The overall idea of hospital performance management improvement is to identify the problems that need to be solved urgently in hospital performance management from a global perspective and in comparison with the new requirements put forward by the reform of multiple payment methods, and trace and locate them in all aspects of performance management.

(1) Strengthen synergy and fully understand the national policy orientation and specific requirements.

In recent years, the introduction of national policies has formed a synergy. The "Opinions on Promoting the High-quality Development of Public Hospitals" proposes six paths to promote hospital quality reform and efficiency reform, and releases the corresponding index system. (For specific indicators, please refer to the "Operation Manual for the Evaluation Indicators for the High-quality Development of Public Hospitals (Trial) (2022 Edition)" issued by the National Health Commission)

The real management effect can not only rely on the fine management of functional departments, but through a series of guidance, requirements and process optimization, to enhance the management awareness of the whole hospital, affect the behavior of clinical departments, essentially mobilize and enhance the enthusiasm of employees, and promote the innovation and development of medical services.
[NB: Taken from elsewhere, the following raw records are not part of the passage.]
@[simp] theorem State.takeAccepted_untouched (s : State) (kind : FrameKind) (owner : FrameOwner) :
    (s.takeAccepted kind owner).pending = s.pending
      ∧ (s.takeAccepted kind owner).port = s.port
      ∧ (s.takeAccepted kind owner).timebase = s.timebase
      ∧ (s.takeAccepted kind owner).lineIn = s.lineIn
      ∧ (s.takeAccepted kind owner).freeCount = s.freeCount := by
  cases owner <;> unfold State.takeAccepted <;> simp

@[simp] theorem State.takeWithdrawn_untouched (s : State) (kind : FrameKind) (owner : FrameOwner) :
    (s.takeWithdrawn kind owner).pending = s.pending
      ∧ (s.takeWithdrawn kind owner).line = s.line
      ∧ (s.takeWithdrawn kind owner).rx = s.rx
      ∧ (s.takeWithdrawn kind owner).table = s.table
      ∧ (s.takeWithdrawn kind owner).port = s.port
      ∧ (s.takeWithdrawn kind owner).timebase = s.timebase
      ∧ (s.takeWithdrawn kind owner).lineIn = s.lineIn
      ∧ (s.takeWithdrawn kind owner).freeCount = s.freeCount := by
  unfold State.takeWithdrawn
  cases owner with
  | claimUnit k => dsimp only; split <;> simp
  | controller => dsimp only; (repeat' split) <;> simp

@[simp] theorem State.takeReport_untouched (s : State) (report : TxReport) :
    (s.takeReport report).pending = s.pending
      ∧ (s.takeReport report).port = s.port
      ∧ (s.takeReport report).timebase = s.timebase
      ∧ (s.takeReport report).lineIn = s.lineIn
      ∧ (s.takeReport report).freeCount = s.freeCount := by
  cases report <;> simp [State.takeReport]

@[simp] theorem State.takeReportsOn_untouched (s : State) (k : RecordIndex) :
    (s.takeReportsOn k).pending = s.pending
      ∧ (s.takeReportsOn k).port = s.port
      ∧ (s.takeReportsOn k).timebase = s.timebase
      ∧ (s.takeReportsOn k).lineIn = s.lineIn
      ∧ (s.takeReportsOn k).freeCount = s.freeCount := by
  unfold State.takeReportsOn
  have fold : ∀ (reports : List TxReport) (t : State),
      (reports.foldl State.takeReport t).pending = t.pending
        ∧ (reports.foldl State.takeReport t).port = t.port
        ∧ (reports.foldl State.takeReport t).timebase = t.timebase
        ∧ (reports.foldl State.takeReport t).lineIn = t.lineIn
        ∧ (reports.foldl State.takeReport t).freeCount = t.freeCount := by
    intro reports
    induction reports with
    | nil => simp
    | cons r rest ih => intro t; simp [ih]
  obtain ⟨h1, h2, h3, h4, h5⟩ := fold
    (s.tx.reports.filter fun r => decide (r.owner = .claimUnit k))
    (s.mapTx fun t =>
      { t with reports := t.reports.filter fun r => decide (r.owner ≠ .claimUnit k) })
  exact ⟨h1, h2, h3, h4, h5⟩

@[simp] theorem State.reportEffect_untouched (s : State) (path : ReportPath) :
    (s.reportEffect path).pending = s.pending
      ∧ (s.reportEffect path).port = s.port
      ∧ (s.reportEffect path).timebase = s.timebase
      ∧ (s.reportEffect path).lineIn = s.lineIn
      ∧ (s.reportEffect path).freeCount = s.freeCount := by
  unfold State.reportEffect
  split <;> simp

@[simp] theorem State.replayEffect_untouched (s : State) :
    s.replayEffect.pending = s.pending
      ∧ s.replayEffect.port = s.port
      ∧ s.replayEffect.timebase = s.timebase
      ∧ s.replayEffect.lineIn = s.lineIn
      ∧ s.replayEffect.freeCount = s.freeCount := by
  unfold State.replayEffect
  split <;> simp

@[simp] theorem State.listenEffect_untouched (s : State) :
    s.listenEffect.pending = s.pending
      ∧ s.listenEffect.line = s.line
      ∧ s.listenEffect.rx = s.rx
      ∧ s.listenEffect.table = s.table
      ∧ s.listenEffect.notices = s.notices
      ∧ s.listenEffect.port = s.port
      ∧ s.listenEffect.timebase = s.timebase
      ∧ s.listenEffect.lineIn = s.lineIn
      ∧ s.listenEffect.freeCount = s.freeCount := by
  unfold State.listenEffect
  (repeat' split) <;> (try dsimp only) <;> (repeat' split) <;> simp

@[simp] theorem State.askFailed_untouched (s : State) :
    s.askFailed.pending = s.pending
      ∧ s.askFailed.table = s.table
      ∧ s.askFailed.records = s.records
      ∧ s.askFailed.port = s.port
      ∧ s.askFailed.timebase = s.timebase
      ∧ s.askFailed.lineIn = s.lineIn
      ∧ s.askFailed.freeCount = s.freeCount := by
  unfold State.askFailed
  simp

@[simp] theorem State.askEffect_untouched (s : State) :
    s.askEffect.pending = s.pending
      ∧ s.askEffect.table = s.table
      ∧ s.askEffect.port = s.port
      ∧ s.askEffect.timebase = s.timebase
      ∧ s.askEffect.lineIn = s.lineIn
      ∧ s.askEffect.freeCount = s.freeCount := by
  unfold State.askEffect
  split <;> simp

@[simp] theorem State.stallEffect_untouched (s : State) :
    s.stallEffect.pending = s.pending
      ∧ s.stallEffect.port = s.port
      ∧ s.stallEffect.timebase = s.timebase
      ∧ s.stallEffect.lineIn = s.lineIn
      ∧ s.stallEffect.freeCount = s.freeCount := by
  unfold State.stallEffect
  split <;> simp

@[simp] theorem State.presenceEffect_untouched (s : State) :
    s.presenceEffect.pending = s.pending
      ∧ s.presenceEffect.line = s.line
      ∧ s.presenceEffect.rx = s.rx
      ∧ s.presenceEffect.table = s.table
      ∧ s.presenceEffect.notices = s.notices
      ∧ s.presenceEffect.port = s.port
      ∧ s.presenceEffect.timebase = s.timebase
      ∧ s.presenceEffect.lineIn = s.lineIn
      ∧ s.presenceEffect.freeCount = s.freeCount := by
  unfold State.presenceEffect
  simp

@[simp] theorem State.silenceEffect_untouched (s : State) (x : Station) :
    (s.silenceEffect x).pending = s.pending
      ∧ (s.silenceEffect x).line = s.line
      ∧ (s.silenceEffect x).rx = s.rx
      ∧ (s.silenceEffect x).table = s.table
      ∧ (s.silenceEffect x).notices = s.notices
      ∧ (s.silenceEffect x).port = s.port
      ∧ (s.silenceEffect x).timebase = s.timebase
      ∧ (s.silenceEffect x).lineIn = s.lineIn
      ∧ (s.silenceEffect x).freeCount = s.freeCount := by
  unfold State.silenceEffect
  (repeat' split) <;> (try dsimp only) <;> (repeat' split) <;> simp

@[simp] theorem State.holdoffEffect_untouched (s : State) :
    s.holdoffEffect.pending = s.pending
      ∧ s.holdoffEffect.line = s.line
      ∧ s.holdoffEffect.rx = s.rx
      ∧ s.holdoffEffect.table = s.table
      ∧ s.holdoffEffect.notices = s.notices
      ∧ s.holdoffEffect.port = s.port
      ∧ s.holdoffEffect.timebase = s.timebase
      ∧ s.holdoffEffect.lineIn = s.lineIn
      ∧ s.holdoffEffect.freeCount = s.freeCount := by
  unfold State.holdoffEffect
  simp

@[simp] theorem State.waitEffect_untouched (s : State) (k : RecordIndex) :
    (s.waitEffect k).pending = s.pending
      ∧ (s.waitEffect k).line = s.line
      ∧ (s.waitEffect k).rx = s.rx
      ∧ (s.waitEffect k).table = s.table
      ∧ (s.waitEffect k).port = s.port
      ∧ (s.waitEffect k).timebase = s.timebase
      ∧ (s.waitEffect k).lineIn = s.lineIn
      ∧ (s.waitEffect k).freeCount = s.freeCount := by
  unfold State.waitEffect
  split <;> simp

@[simp] theorem State.beginAttempt_untouched (s : State) (taken : Bool) :
    (s.beginAttempt taken).pending = s.pending
      ∧ (s.beginAttempt taken).rx = s.rx
      ∧ (s.beginAttempt taken).table = s.table
      ∧ (s.beginAttempt taken).ctrl = s.ctrl
      ∧ (s.beginAttempt taken).records = s.records
      ∧ (s.beginAttempt taken).notices = s.notices
      ∧ (s.beginAttempt taken).port = s.port
      ∧ (s.beginAttempt taken).timebase = s.timebase
      ∧ (s.beginAttempt taken).lineIn = s.lineIn
      ∧ (s.beginAttempt taken).freeCount = s.freeCount := by
  unfold State.beginAttempt
  split <;> simp

@[simp] theorem State.startEdgeEffect_untouched (s : State) :
    s.startEdgeEffect.pending = s.pending
      ∧ s.startEdgeEffect.rx = s.rx
      ∧ s.startEdgeEffect.table = s.table
      ∧ s.startEdgeEffect.ctrl = s.ctrl
      ∧ s.startEdgeEffect.records = s.records
      ∧ s.startEdgeEffect.notices = s.notices
      ∧ s.startEdgeEffect.port = s.port
      ∧ s.startEdgeEffect.timebase = s.timebase
      ∧ s.startEdgeEffect.lineIn = s.lineIn
      ∧ s.startEdgeEffect.freeCount = s.freeCount := by
  unfold State.startEdgeEffect
  (repeat' split) <;> (try dsimp only) <;> (repeat' split) <;> simp

@[simp] theorem State.lossEffect_untouched (s : State) :
    s.lossEffect.pending = s.pending
      ∧ s.lossEffect.port = s.port
      ∧ s.lossEffect.timebase = s.timebase
      ∧ s.lossEffect.lineIn = s.lineIn
      ∧ s.lossEffect.freeCount = s.freeCount := by
  unfold State.lossEffect
  simp

@[simp] theorem State.mismatchEffect_untouched (s : State) :
    s.mismatchEffect.pending = s.pending
      ∧ s.mismatchEffect.port = s.port
      ∧ s.mismatchEffect.timebase = s.timebase
      ∧ s.mismatchEffect.lineIn = s.lineIn
      ∧ s.mismatchEffect.freeCount = s.freeCount := by
  unfold State.mismatchEffect
  simp

@[simp] theorem State.breakEffect_untouched (s : State) :
    s.breakEffect.pending = s.pending
      ∧ s.breakEffect.port = s.port
      ∧ s.breakEffect.timebase = s.timebase
      ∧ s.breakEffect.lineIn = s.lineIn
      ∧ s.breakEffect.freeCount = s.freeCount := by
  unfold State.breakEffect
  split <;> simp

@[simp] theorem State.breakEndEffect_untouched (s : State) :
    s.breakEndEffect.pending = s.pending
      ∧ s.breakEndEffect.tx = s.tx
      ∧ s.breakEndEffect.rx = s.rx
      ∧ s.breakEndEffect.table = s.table
      ∧ s.breakEndEffect.ctrl = s.ctrl
      ∧ s.breakEndEffect.records = s.records
      ∧ s.breakEndEffect.notices = s.notices
      ∧ s.breakEndEffect.port = s.port
      ∧ s.breakEndEffect.timebase = s.timebase
      ∧ s.breakEndEffect.lineIn = s.lineIn
      ∧ s.breakEndEffect.freeCount = s.freeCount := by
  unfold State.breakEndEffect
  simp

@[simp] theorem State.lineFaultEffect_untouched (s : State) :
    s.lineFaultEffect.pending = s.pending
      ∧ s.lineFaultEffect.tx = s.tx
      ∧ s.lineFaultEffect.rx = s.rx
      ∧ s.lineFaultEffect.table = s.table
      ∧ s.lineFaultEffect.records = s.records
      ∧ s.lineFaultEffect.port = s.port
      ∧ s.lineFaultEffect.timebase = s.timebase
      ∧ s.lineFaultEffect.lineIn = s.lineIn
      ∧ s.lineFaultEffect.freeCount = s.freeCount := by
  unfold State.lineFaultEffect
  simp

@[simp] theorem State.lineRecoveryEffect_untouched (s : State) :
    s.lineRecoveryEffect.pending = s.pending
      ∧ s.lineRecoveryEffect.port = s.port
      ∧ s.lineRecoveryEffect.timebase = s.timebase
      ∧ s.lineRecoveryEffect.lineIn = s.lineIn
      ∧ s.lineRecoveryEffect.freeCount = s.freeCount := by
  unfold State.lineRecoveryEffect
  (repeat' split) <;> (try dsimp only) <;> (repeat' split) <;> simp

@[simp] theorem State.charEffect_untouched (s : State) :
    s.charEffect.pending = s.pending
      ∧ s.charEffect.tx = s.tx
      ∧ s.charEffect.rx = s.rx
      ∧ s.charEffect.table = s.table
      ∧ s.charEffect.ctrl = s.ctrl
      ∧ s.charEffect.records = s.records
      ∧ s.charEffect.notices = s.notices
      ∧ s.charEffect.port = s.port
      ∧ s.charEffect.timebase = s.timebase
      ∧ s.charEffect.lineIn = s.lineIn
      ∧ s.charEffect.freeCount = s.freeCount := by
  unfold State.charEffect
  split <;> simp

@[simp] theorem State.windowCloseEffect_untouched (s : State) :
    s.windowCloseEffect.pending = s.pending
      ∧ s.windowCloseEffect.port = s.port
      ∧ s.windowCloseEffect.timebase = s.timebase
      ∧ s.windowCloseEffect.lineIn = s.lineIn
      ∧ s.windowCloseEffect.freeCount = s.freeCount := by
  unfold State.windowCloseEffect
  (repeat' split) <;> (try dsimp only) <;> (repeat' split) <;> simp

@[simp] theorem State.withdrawOnLeaving_untouched (s : State) (k : RecordIndex) :
    (s.withdrawOnLeaving k).pending = s.pending
      ∧ (s.withdrawOnLeaving k).line = s.line
      ∧ (s.withdrawOnLeaving k).rx = s.rx
      ∧ (s.withdrawOnLeaving k).table = s.table
      ∧ (s.withdrawOnLeaving k).port = s.port
      ∧ (s.withdrawOnLeaving k).timebase = s.timebase
      ∧ (s.withdrawOnLeaving k).lineIn = s.lineIn
      ∧ (s.withdrawOnLeaving k).freeCount = s.freeCount := by
  unfold State.withdrawOnLeaving
  split <;> simp

@[simp] theorem State.withdrawAllOnLeaving_untouched (s : State) (ks : List RecordIndex) :
    (ks.foldl State.withdrawOnLeaving s).pending = s.pending
      ∧ (ks.foldl State.withdrawOnLeaving s).line = s.line
      ∧ (ks.foldl State.withdrawOnLeaving s).rx = s.rx
      ∧ (ks.foldl State.withdrawOnLeaving s).table = s.table
      ∧ (ks.foldl State.withdrawOnLeaving s).port = s.port
      ∧ (ks.foldl State.withdrawOnLeaving s).timebase = s.timebase
      ∧ (ks.foldl State.withdrawOnLeaving s).lineIn = s.lineIn
      ∧ (ks.foldl State.withdrawOnLeaving s).freeCount = s.freeCount := by
  induction ks generalizing s with
  | nil => exact ⟨rfl, rfl, rfl, rfl, rfl, rfl, rfl, rfl⟩
  | cons x xs ih => simp [ih]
(2) Focus on rationality and focus on the achievement of the hospital's strategic goals and planning.

Hospital performance management is a people-centered system engineering, and the scientific, systematic and standardized management foundation is the foundation and premise.

Therefore, the hospital performance management improvement plan should start with the hospital's strategic planning, with the help of the performance appraisal mechanism and bonus distribution, focusing on promoting the development of the discipline and focusing on providing better medical services for patients.

The performance appraisal of the hospital takes the treatment group as the unit, and the bonus accounting and distribution takes the subspecialty as the unit, and guides and encourages the construction of disciplines and improves the level of medical services through the reasonable distribution mechanism associated with the performance appraisal results.

At the same time, each discipline can confirm the bonus distribution of the sub-specialties under the discipline and make a second overall distribution, so as to better motivate and enhance the cohesion and motivation of the discipline.

(3) Reflect the scientificity, human resources and operation departments work together.

After the hospital performance management improvement plan is proposed, it is necessary to continue to conduct a more in-depth systematic and scientific evaluation with the effective cooperation of human resources, finance and operation management departments.

Based on talent insights, the finance and operation management department helps the human resources department improve organizational performance and do a good job of auxiliary and staff work, including human resources inventory, human resources supply and demand balance analysis, human resource efficiency analysis, and doctor portraits.